Activity:
Copy out nothing but the line containing "def ld : Bytes" and the lines that follow it to the end of the entries, exactly as they stand.

Records from a dataset:
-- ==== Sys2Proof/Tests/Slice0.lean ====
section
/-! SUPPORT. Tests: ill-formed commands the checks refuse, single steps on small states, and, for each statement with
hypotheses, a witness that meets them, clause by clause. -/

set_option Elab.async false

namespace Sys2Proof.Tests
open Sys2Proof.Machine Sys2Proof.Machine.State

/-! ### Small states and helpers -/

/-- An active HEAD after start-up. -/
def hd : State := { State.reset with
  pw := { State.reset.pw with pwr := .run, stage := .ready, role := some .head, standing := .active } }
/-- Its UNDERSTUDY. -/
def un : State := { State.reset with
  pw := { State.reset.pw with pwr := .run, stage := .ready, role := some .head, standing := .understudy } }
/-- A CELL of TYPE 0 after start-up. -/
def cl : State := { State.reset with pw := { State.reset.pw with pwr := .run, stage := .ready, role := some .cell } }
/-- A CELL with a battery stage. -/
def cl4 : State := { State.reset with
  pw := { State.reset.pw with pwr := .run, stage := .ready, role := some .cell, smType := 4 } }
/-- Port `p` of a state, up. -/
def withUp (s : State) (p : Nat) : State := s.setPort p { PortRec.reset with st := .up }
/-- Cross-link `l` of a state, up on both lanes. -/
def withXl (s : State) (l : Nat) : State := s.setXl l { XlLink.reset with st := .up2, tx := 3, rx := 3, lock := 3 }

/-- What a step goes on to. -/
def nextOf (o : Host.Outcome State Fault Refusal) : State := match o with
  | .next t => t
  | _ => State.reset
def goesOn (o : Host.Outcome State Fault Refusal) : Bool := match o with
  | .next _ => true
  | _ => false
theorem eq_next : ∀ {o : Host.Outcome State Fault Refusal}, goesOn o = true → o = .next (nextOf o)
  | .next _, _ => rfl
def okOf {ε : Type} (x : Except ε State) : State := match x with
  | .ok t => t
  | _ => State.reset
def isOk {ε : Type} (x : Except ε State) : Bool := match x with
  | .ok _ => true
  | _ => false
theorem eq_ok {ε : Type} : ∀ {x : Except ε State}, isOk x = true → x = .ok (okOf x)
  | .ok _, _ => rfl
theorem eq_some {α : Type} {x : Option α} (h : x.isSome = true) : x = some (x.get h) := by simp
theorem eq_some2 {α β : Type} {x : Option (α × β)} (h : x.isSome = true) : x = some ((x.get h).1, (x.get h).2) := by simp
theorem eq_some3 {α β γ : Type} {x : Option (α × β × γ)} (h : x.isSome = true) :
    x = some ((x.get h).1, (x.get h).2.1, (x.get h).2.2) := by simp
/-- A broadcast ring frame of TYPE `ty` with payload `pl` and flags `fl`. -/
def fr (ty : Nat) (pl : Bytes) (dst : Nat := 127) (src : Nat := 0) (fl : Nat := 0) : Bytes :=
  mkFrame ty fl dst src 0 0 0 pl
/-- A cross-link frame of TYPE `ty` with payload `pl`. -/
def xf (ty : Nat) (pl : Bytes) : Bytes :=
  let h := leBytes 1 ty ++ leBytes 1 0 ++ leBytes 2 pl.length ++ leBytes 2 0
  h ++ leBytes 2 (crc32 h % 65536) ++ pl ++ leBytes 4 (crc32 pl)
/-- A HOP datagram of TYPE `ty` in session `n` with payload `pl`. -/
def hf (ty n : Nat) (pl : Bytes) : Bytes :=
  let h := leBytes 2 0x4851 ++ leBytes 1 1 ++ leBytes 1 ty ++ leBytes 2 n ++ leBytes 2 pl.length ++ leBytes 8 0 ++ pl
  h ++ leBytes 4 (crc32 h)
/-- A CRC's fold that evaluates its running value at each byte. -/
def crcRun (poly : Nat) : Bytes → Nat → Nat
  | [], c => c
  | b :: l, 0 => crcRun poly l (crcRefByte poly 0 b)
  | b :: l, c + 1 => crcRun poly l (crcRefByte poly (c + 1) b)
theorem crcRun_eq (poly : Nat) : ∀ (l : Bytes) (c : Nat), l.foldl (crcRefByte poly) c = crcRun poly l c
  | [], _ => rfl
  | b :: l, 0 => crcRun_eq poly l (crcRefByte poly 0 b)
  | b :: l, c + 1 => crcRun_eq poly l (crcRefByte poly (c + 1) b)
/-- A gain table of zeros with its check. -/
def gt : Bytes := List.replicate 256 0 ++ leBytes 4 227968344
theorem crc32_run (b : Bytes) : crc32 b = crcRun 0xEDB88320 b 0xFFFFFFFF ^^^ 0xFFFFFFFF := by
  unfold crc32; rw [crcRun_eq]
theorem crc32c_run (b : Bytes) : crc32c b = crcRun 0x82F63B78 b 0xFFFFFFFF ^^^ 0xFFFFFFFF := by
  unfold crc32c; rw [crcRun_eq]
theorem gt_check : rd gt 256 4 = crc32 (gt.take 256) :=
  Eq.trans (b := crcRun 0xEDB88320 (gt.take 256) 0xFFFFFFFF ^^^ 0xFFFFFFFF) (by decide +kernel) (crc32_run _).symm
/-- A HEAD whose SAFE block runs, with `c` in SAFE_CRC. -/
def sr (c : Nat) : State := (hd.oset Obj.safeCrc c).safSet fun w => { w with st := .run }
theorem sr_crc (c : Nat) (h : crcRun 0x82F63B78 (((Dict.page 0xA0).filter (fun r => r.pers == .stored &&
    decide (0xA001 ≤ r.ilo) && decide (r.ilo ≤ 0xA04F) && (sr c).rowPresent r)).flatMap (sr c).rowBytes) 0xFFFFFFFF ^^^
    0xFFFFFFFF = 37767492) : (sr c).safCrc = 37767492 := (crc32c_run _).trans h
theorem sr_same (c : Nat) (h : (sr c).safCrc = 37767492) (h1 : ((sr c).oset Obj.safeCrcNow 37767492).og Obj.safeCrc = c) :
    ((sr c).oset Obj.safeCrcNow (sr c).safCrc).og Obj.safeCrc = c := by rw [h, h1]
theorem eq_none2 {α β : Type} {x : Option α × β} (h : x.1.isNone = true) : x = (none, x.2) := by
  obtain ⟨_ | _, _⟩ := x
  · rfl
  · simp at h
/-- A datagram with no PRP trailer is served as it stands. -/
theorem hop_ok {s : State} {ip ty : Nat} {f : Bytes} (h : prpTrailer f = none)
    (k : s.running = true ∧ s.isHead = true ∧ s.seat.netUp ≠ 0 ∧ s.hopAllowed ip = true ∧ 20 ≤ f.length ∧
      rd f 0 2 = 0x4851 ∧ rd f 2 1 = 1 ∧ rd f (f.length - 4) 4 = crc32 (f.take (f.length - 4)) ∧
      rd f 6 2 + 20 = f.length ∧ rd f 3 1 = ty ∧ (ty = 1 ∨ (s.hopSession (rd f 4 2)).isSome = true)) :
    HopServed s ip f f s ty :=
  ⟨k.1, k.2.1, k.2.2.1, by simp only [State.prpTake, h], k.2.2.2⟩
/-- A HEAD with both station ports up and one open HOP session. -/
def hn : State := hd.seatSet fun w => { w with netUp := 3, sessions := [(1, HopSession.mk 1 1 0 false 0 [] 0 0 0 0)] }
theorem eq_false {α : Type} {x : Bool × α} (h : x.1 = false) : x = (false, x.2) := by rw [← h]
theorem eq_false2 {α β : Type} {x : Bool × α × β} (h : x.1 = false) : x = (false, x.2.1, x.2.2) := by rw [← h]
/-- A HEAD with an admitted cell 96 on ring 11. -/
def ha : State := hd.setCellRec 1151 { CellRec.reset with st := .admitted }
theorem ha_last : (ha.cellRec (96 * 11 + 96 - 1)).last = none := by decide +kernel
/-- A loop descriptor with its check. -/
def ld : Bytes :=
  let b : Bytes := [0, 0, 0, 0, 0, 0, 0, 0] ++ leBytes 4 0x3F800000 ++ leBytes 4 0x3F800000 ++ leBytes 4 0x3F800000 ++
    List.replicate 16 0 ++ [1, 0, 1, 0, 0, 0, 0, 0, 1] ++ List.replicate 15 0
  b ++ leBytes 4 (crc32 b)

Solution for this task:
def ld : Bytes :=
  let b : Bytes := [0, 0, 0, 0, 0, 0, 0, 0] ++ leBytes 4 0x3F800000 ++ leBytes 4 0x3F800000 ++ leBytes 4 0x3F800000 ++
    List.replicate 16 0 ++ [1, 0, 1, 0, 0, 0, 0, 0, 1] ++ List.replicate 15 0
  b ++ leBytes 4 (crc32 b)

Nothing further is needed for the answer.